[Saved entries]
....
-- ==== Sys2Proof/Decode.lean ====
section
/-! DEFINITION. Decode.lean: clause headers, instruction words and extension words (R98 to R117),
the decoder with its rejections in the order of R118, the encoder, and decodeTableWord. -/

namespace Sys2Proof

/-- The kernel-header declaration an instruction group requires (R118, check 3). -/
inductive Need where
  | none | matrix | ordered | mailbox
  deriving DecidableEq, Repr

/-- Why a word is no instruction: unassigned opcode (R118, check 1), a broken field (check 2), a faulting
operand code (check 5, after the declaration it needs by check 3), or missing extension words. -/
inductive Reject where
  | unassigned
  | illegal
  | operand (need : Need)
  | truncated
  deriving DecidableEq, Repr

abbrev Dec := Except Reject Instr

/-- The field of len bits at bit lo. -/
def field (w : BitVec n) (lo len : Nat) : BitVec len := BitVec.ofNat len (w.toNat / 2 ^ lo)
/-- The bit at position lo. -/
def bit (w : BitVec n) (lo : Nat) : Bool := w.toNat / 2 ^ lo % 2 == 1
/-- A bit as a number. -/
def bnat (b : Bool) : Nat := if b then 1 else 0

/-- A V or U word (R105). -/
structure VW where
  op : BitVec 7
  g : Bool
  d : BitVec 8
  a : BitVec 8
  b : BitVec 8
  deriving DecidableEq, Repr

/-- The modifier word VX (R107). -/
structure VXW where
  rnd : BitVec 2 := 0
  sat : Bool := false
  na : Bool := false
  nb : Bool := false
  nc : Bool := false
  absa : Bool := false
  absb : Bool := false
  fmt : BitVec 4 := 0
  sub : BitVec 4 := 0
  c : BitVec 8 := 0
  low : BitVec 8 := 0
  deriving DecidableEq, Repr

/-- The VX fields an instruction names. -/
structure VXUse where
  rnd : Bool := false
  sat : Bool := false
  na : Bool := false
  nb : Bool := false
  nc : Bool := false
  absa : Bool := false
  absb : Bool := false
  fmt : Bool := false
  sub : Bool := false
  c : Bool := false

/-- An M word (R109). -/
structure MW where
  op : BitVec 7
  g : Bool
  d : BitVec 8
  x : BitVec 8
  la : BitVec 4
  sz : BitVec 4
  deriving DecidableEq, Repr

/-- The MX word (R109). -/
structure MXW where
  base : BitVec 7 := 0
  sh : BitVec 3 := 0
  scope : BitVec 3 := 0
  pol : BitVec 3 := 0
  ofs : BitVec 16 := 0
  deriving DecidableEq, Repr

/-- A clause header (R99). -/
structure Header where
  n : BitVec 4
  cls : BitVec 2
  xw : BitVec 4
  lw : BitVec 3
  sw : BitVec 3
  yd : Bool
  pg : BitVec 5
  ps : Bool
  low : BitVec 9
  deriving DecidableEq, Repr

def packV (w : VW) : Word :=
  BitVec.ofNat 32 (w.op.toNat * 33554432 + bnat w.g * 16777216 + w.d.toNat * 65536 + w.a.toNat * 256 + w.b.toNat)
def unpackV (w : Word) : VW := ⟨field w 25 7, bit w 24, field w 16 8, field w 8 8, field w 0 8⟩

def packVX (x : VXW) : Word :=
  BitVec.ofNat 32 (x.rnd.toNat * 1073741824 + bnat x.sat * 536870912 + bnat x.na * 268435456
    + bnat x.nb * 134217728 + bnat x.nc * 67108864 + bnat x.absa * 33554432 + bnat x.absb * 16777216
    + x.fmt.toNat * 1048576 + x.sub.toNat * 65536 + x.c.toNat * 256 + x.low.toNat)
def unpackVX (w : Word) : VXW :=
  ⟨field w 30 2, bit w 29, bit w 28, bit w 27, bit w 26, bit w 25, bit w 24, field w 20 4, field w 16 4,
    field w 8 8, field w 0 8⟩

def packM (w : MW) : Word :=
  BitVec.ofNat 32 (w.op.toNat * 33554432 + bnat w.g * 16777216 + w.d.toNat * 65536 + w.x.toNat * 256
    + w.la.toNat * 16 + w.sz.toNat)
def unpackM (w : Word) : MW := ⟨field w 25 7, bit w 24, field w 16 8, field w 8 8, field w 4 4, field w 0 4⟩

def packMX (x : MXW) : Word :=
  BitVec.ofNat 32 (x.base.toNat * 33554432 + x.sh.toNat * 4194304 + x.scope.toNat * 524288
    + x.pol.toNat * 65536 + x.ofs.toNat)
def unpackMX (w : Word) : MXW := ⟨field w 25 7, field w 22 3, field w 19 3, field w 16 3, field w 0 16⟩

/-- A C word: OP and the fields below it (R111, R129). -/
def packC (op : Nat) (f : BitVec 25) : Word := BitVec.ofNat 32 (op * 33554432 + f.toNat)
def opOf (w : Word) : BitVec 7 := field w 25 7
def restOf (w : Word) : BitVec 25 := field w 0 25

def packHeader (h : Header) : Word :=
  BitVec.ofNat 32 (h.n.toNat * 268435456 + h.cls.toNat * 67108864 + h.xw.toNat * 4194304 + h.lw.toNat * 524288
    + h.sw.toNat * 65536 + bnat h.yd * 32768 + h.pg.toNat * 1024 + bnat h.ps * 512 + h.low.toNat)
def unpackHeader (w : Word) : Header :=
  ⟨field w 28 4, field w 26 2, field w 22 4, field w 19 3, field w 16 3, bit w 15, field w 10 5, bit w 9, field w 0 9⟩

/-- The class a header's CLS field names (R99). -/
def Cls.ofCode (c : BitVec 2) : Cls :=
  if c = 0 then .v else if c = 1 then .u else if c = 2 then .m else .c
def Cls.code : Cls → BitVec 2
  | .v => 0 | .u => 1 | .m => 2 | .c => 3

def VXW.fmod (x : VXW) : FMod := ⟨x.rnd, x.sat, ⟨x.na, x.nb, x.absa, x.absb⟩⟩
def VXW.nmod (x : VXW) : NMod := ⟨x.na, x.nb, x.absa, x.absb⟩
....
Exercise details
Find the word "clause" in the records, and report each line that has it.

Solution below
/-! DEFINITION. Decode.lean: clause headers, instruction words and extension words (R98 to R117),
/-- A clause header (R99). -/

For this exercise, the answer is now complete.